À Marseille, un succès contre les bactéries résistantes

Contrôler l'antibiorésistance
Grâce à l'usage d'anciens antibiotiques, la région Paca a réussi à contrôler l'antibiorésistance.
«Non, la résistance aux antibiotiques n'est pas une menace pour la population.» Le professeur Didier
Raoult, spécialiste en maladies infectieuses, directeur de l'unité de recherche sur les maladies infectieuses et
tropicales émergentes et de l'Institut hospitalo-universitaire Méditerranée Infection à Marseille, entend jeter
un pavé dans la mare et démentir les prévisions alarmistes.
Pourtant, Marisol Touraine, la ministre de la Santé, a fait de la lutte contre l'antibiorésistance la grande cause
nationale de 2016. Le rapport du Dr Jean Carlet sur les antibiotiques, remis à la ministre le 23 septembre
dernier, pointe en effet que près de 160. 000 patients développent chaque année en France des infections
dues à des bactéries multirésistantes aux antibiotiques et 12.500 en meurent directement.
«S'il y a 12.500 morts en France à cause de bactéries multirésistantes comme l'indique le rapport Carlet, on
devrait en avoir plusieurs centaines à Marseille. Or j'ai déclaré 33 morts en cinq ans pour cette cause»,
souligne le Pr Pierre-Édouard Fournier, président du Comité de lutte contre les infections nosocomiales.
«Ce sont des prédictions basées sur des modèles mathématiques auxquels on peut faire dire ce que l'on
veut», estime le Pr Raoult qui, pour sa part, préfère se référer aux constatations de phénomènes existants.
Depuis 2001, il bénéficie au sein de l'Assistance publique-Hôpitaux de Marseille (APHM) d'un outil unique
en France, un observatoire de la résistance aux antibiotiques des principaux micro-organismes pathogènes
appuyé depuis deux ans sur un système de surveillance qui regroupe les résultats de 80 % des laboratoires de
microbiologie de la région Paca.
Or, selon ces données, entre 2001 et 2015, il n'a «pas été observé d'augmentation globale ou de phénomène
de cumul de la résistance», souligne le Pr Raoult. «Sur les dix bactéries pathogènes les plus fréquemment
isolées, les taux de résistance ont soit peu augmenté, soit diminué», précise-t-il en citant l'exemple du
staphylocoque doré, dont la résistance à la méticilline a régressé de 33,4 % en 2001 à 12,8 % actuellement.

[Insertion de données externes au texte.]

/-- Rule R608: an NR14 or NR24 write, channel 1's sweep apart. -/
def Pulse.writeControl (fsOdd : Bool) (v : Byte) (c : Pulse) : Pulse :=
  let s := c.storeControl fsOdd v
  if v.getLsbD 7 then s.trigger fsOdd v else s

/-- Rules R608, R612: an NR14 write. -/
def Apu.writeNr14 (v : Byte) (a : Apu) : Apu :=
  let c := a.ch1.writeControl a.fsOdd v
  if v.getLsbD 7 then
    let r := sweepInit a.sweep c
    { a with sweep := r.1, ch1 := r.2 }
  else { a with ch1 := c }

/-- Rule R615: an NR10 write. -/
def Apu.writeNr10 (v : Byte) (a : Apu) : Apu :=
  { a with
    sweep := { a.sweep with nr10 := v.extractLsb' 0 7 }
    ch1 := { a.ch1 with
      on := a.ch1.on && !(a.sweep.negated && a.sweep.nr10.getLsbD 3 && !v.getLsbD 3) } }

/-- Rules R76, R611: an NR30 write. -/
def Wave.writeDac (v : Byte) (c : Wave) : Wave :=
  { c with dacOn := v.getLsbD 7, on := c.on && v.getLsbD 7 }

/-- Rules R607, R608: an NR34 write without its trigger. -/
def Wave.storeControl (fsOdd : Bool) (v : Byte) (c : Wave) : Wave :=
  let r := extraClock c.lenEn fsOdd c.on c.length v
  { c with lenEn := v.getLsbD 6, period := periodHigh c.period v, length := r.1, on := r.2 }

/-- Rule R608: `trigger` of the wave channel. -/
def Wave.trigger (fsOdd : Bool) (v : Byte) (c : Wave) : Wave :=
  { c with
    on := c.dacOn
    length := triggerLength 256 fsOdd c.length v
    freqTimer := wavePeriod c.period
    pos := 0 }

/-- Rule R608: an NR34 write. -/
def Wave.writeControl (fsOdd : Bool) (v : Byte) (c : Wave) : Wave :=
  let s := c.storeControl fsOdd v
  if v.getLsbD 7 then s.trigger fsOdd v else s

/-- Rules R610, R611: an NR42 write. -/
def Noise.writeEnvelope (v : Byte) (c : Noise) : Noise :=
  { c with envelope := v, on := c.on && envelopeDac v }

/-- Rules R607, R608: an NR44 write without its trigger. -/
def Noise.storeControl (fsOdd : Bool) (v : Byte) (c : Noise) : Noise :=
  let r := extraClock c.lenEn fsOdd c.on c.length v
  { c with lenEn := v.getLsbD 6, length := r.1, on := r.2 }

/-- Rule R608: `trigger` of the noise channel. -/
def Noise.trigger (fsOdd : Bool) (v : Byte) (c : Noise) : Noise :=
  { c with
    on := c.dac
    length := triggerLength 64 fsOdd c.length v
    freqTimer := noisePeriod c.control
    lfsr := 0x7FFF
    volume := envelopeVolume c.envelope
    envTimer := envelopePace c.envelope }

/-- Rule R608: an NR44 write. -/
def Noise.writeControl (fsOdd : Bool) (v : Byte) (c : Noise) : Noise :=
  let s := c.storeControl fsOdd v
  if v.getLsbD 7 then s.trigger fsOdd v else s

/-- Rule R602: a pulse channel after power-off; its length counter is kept outside CGB mode. -/
def Pulse.powerOff (cgb : Bool) (c : Pulse) : Pulse :=
  { c with
    duty := 0, envelope := 0, period := 0, lenEn := false, on := false
    length := if cgb then 0 else c.length }

/-- Rule R602: the wave channel after power-off. -/
def Wave.powerOff (cgb : Bool) (c : Wave) : Wave :=
  { c with
    dacOn := false, level := 0, period := 0, lenEn := false, on := false
    length := if cgb then 0 else c.length }

/-- Rule R602: the noise channel after power-off. -/
def Noise.powerOff (cgb : Bool) (c : Noise) : Noise :=
  { c with
    envelope := 0, control := 0, lenEn := false, on := false
    length := if cgb then 0 else c.length }

/-- Rule R602: the power-off of NR52. -/
def Apu.powerOff (cgb : Bool) (a : Apu) : Apu :=
  { a with
    power := false, nr50 := 0, nr51 := 0
    ch1 := a.ch1.powerOff cgb, ch2 := a.ch2.powerOff cgb
    ch3 := a.ch3.powerOff cgb, ch4 := a.ch4.powerOff cgb
    sweep := { a.sweep with nr10 := 0 } }

/-- Rule R602: the power-on of NR52. -/
def Apu.powerOn (a : Apu) : Apu :=
  { a with
    power := true, fsCounter := 0, fsStep := 0
    ch1 := { a.ch1 with dutyPos := 0 }
    ch2 := { a.ch2 with dutyPos := 0 }
    ch3 := { a.ch3 with sample := 0 } }

/-- Rule R602: an NR52 write. -/
def Apu.writeNr52 (cgb : Bool) (v : Byte) (a : Apu) : Apu :=
  if a.power && !v.getLsbD 7 then a.powerOff cgb
  else if !a.power && v.getLsbD 7 then a.powerOn
  else a

/-- Rules R602, R606: a write to 0xFF10-0xFF25 while the APU is off; outside CGB mode the four length
registers still load their counters. -/
def Apu.writeOff (cgb : Bool) (r : IoReg) (v : Byte) (a : Apu) : Apu :=
  if cgb then a
  else
    match r with
    | .nr11 => { a with ch1 := { a.ch1 with length := loadLength64 v } }
    | .nr21 => { a with ch2 := { a.ch2 with length := loadLength64 v } }
    | .nr31 => { a with ch3 := { a.ch3 with length := loadLength256 v } }
    | .nr41 => { a with ch4 := { a.ch4 with length := loadLength64 v } }
    | _ => a

/-- Rule R680: a write to 0xFF10-0xFF25 while the APU is on. -/
def Apu.writeOn (r : IoReg) (v : Byte) (a : Apu) : Apu :=
  match r with
  | .nr10 => a.writeNr10 v
  | .nr11 => { a with ch1 := a.ch1.writeLength v }
  | .nr12 => { a with ch1 := a.ch1.writeEnvelope v }
  | .nr13 => { a with ch1 := { a.ch1 with period := periodLow a.ch1.period v } }
  | .nr14 => a.writeNr14 v
  | .nr21 => { a with ch2 := a.ch2.writeLength v }
  | .nr22 => { a with ch2 := a.ch2.writeEnvelope v }
  | .nr23 => { a with ch2 := { a.ch2 with period := periodLow a.ch2.period v } }
  | .nr24 => { a with ch2 := a.ch2.writeControl a.fsOdd v }
  | .nr30 => { a with ch3 := a.ch3.writeDac v }
  | .nr31 => { a with ch3 := { a.ch3 with length := loadLength256 v } }
  | .nr32 => { a with ch3 := { a.ch3 with level := v.extractLsb' 5 2 } }
  | .nr33 => { a with ch3 := { a.ch3 with period := periodLow a.ch3.period v } }
  | .nr34 => { a with ch3 := a.ch3.writeControl a.fsOdd v }
  | .nr41 => { a with ch4 := { a.ch4 with length := loadLength64 v } }
  | .nr42 => { a with ch4 := a.ch4.writeEnvelope v }
  | .nr43 => { a with ch4 := { a.ch4 with control := v } }
  | .nr44 => { a with ch4 := a.ch4.writeControl a.fsOdd v }
  | .nr50 => { a with nr50 := v }
  | .nr51 => { a with nr51 := v }
  | _ => a

/-- Rules R602, R680: a CPU write to an APU register. -/
def Apu.write (cgb : Bool) (r : IoReg) (v : Byte) (a : Apu) : Apu :=
  if r = .nr52 then a.writeNr52 cgb v
  else if a.power then a.writeOn r v
  else a.writeOff cgb r v

/-- Rule R87: an NR52 read. -/
def Apu.readNr52 (a : Apu) : Byte :=
  0x70 ||| bitAt a.power 7 ||| bitAt a.ch4.on 3 ||| bitAt a.ch3.on 2 ||| bitAt a.ch2.on 1 |||
    bitAt a.ch1.on 0

/-- Rules R89, R681: a CPU read of an APU register, its stored bits over its read mask. -/
def Apu.read (r : IoReg) (a : Apu) : Byte :=
  match r with
  | .nr10 => 0b1#1 ++ a.sweep.nr10
  | .nr11 => a.ch1.duty ++ 0x3F#6
  | .nr12 => a.ch1.envelope
  | .nr14 => 0xBF ||| bitAt a.ch1.lenEn 6
  | .nr21 => a.ch2.duty ++ 0x3F#6
  | .nr22 => a.ch2.envelope
  | .nr24 => 0xBF ||| bitAt a.ch2.lenEn 6
  | .nr30 => 0x7F ||| bitAt a.ch3.dacOn 7
  | .nr32 => 0b1#1 ++ a.ch3.level ++ 0x1F#5
  | .nr34 => 0xBF ||| bitAt a.ch3.lenEn 6
  | .nr42 => a.ch4.envelope
  | .nr43 => a.ch4.control
  | .nr44 => 0xBF ||| bitAt a.ch4.lenEn 6
  | .nr50 => a.nr50
  | .nr51 => a.nr51
  | .nr52 => a.readNr52
  | _ => 0xFF

end Sys2Proof.Machine
end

Aucun cas de résistance à tous les antibiotiques disponibles n'a été observé dans une étude sur 51 cas de
souches de bactéries pathogènes hautement résistantes.
«Il est urgent de changer de modèle»
La seule bactérie multirésistante qui ait réellement émergé récemment en Paca est Klebsiella pneumonia
(angines, infections pulmonaires ou infections urinaires), responsable d'une épidémie dans plusieurs
établissements de la région. «Nous avons montré qu'aucune de ces bactéries n'était panrésistante en utilisant
des molécules antibiotiques anciennes, que les études et les analyses actuelles ont trop tendance à négliger
alors qu'elles sont très efficaces», indique le Pr Raoult.

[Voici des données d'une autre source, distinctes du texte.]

-- ==== Sys2Proof/Machine/Serial.lean ====
section
/-! DEFINITION. The serial shift-register unit (62_serial_joypad.md rules R490-R494). -/

namespace Sys2Proof.Machine

/-- Rule R492: the peer's answer to an outgoing bit, 1 with no peer (log 6). -/
def Serial.incoming (s : Serial) (out : Bool) : Bool :=
  match s.peerBits with
  | [] => true
  | p :: _ => if out then p.ifHigh else p.ifLow

/-- Rule R492: `shift_bit`, and whether it requests the Serial interrupt. -/
def Serial.shiftBit (s : Serial) : Serial × Bool :=
  let out := s.sb.getLsbD 7
  let sb := s.sb <<< 1 ||| bitAt (s.incoming out) 0
  let moved := { s with out := out, sb := sb, peerBits := s.peerBits.tail }
  if s.bits + 1 = 8 then ({ moved with bits := 0, active := false }, true)
  else ({ moved with bits := s.bits + 1 }, false)

/-- Rule R492: `serial_tick` at master cycle `now`. -/
def Serial.tick (now : Nat) (s : Serial) : Serial × Bool :=
  if !s.active then (s, false)
  else if s.internal then
    if s.clock + 1 = 512 then Serial.shiftBit { s with clock := 0 }
    else ({ s with clock := s.clock + 1 }, false)
  else if s.peerEdges.contains now then s.shiftBit
  else (s, false)

/-- Rule R491: an SB write. -/
def Serial.writeSb (v : Byte) (s : Serial) : Serial := { s with sb := v }

/-- Rule R491: an SC write. -/
def Serial.writeSc (v : Byte) (s : Serial) : Serial :=
  if v.getLsbD 7 then
    { s with internal := v.getLsbD 0, active := true, bits := 0, clock := 0 }
  else { s with internal := v.getLsbD 0, active := false }

/-- Rules R47, R493: an SC read; bit 1 reads as 1 in CGB mode too (log 7). -/
def Serial.readSc (s : Serial) : Byte := 0x7E ||| bitAt s.active 7 ||| bitAt s.internal 0

end Sys2Proof.Machine
end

«Il est urgent de changer de modèle», s'alarme le professeur, selon lequel nous avons un patrimoine de
33 molécules anciennes efficaces dont certaines ne sont plus commercialisées parce qu'elles ne sont plus
rentables. Il cite ainsi l'exemple d'une patiente atteinte d'une tuberculose multirésistante qui a été guérie
grâce à une molécule contre la lèpre tombée en désuétude.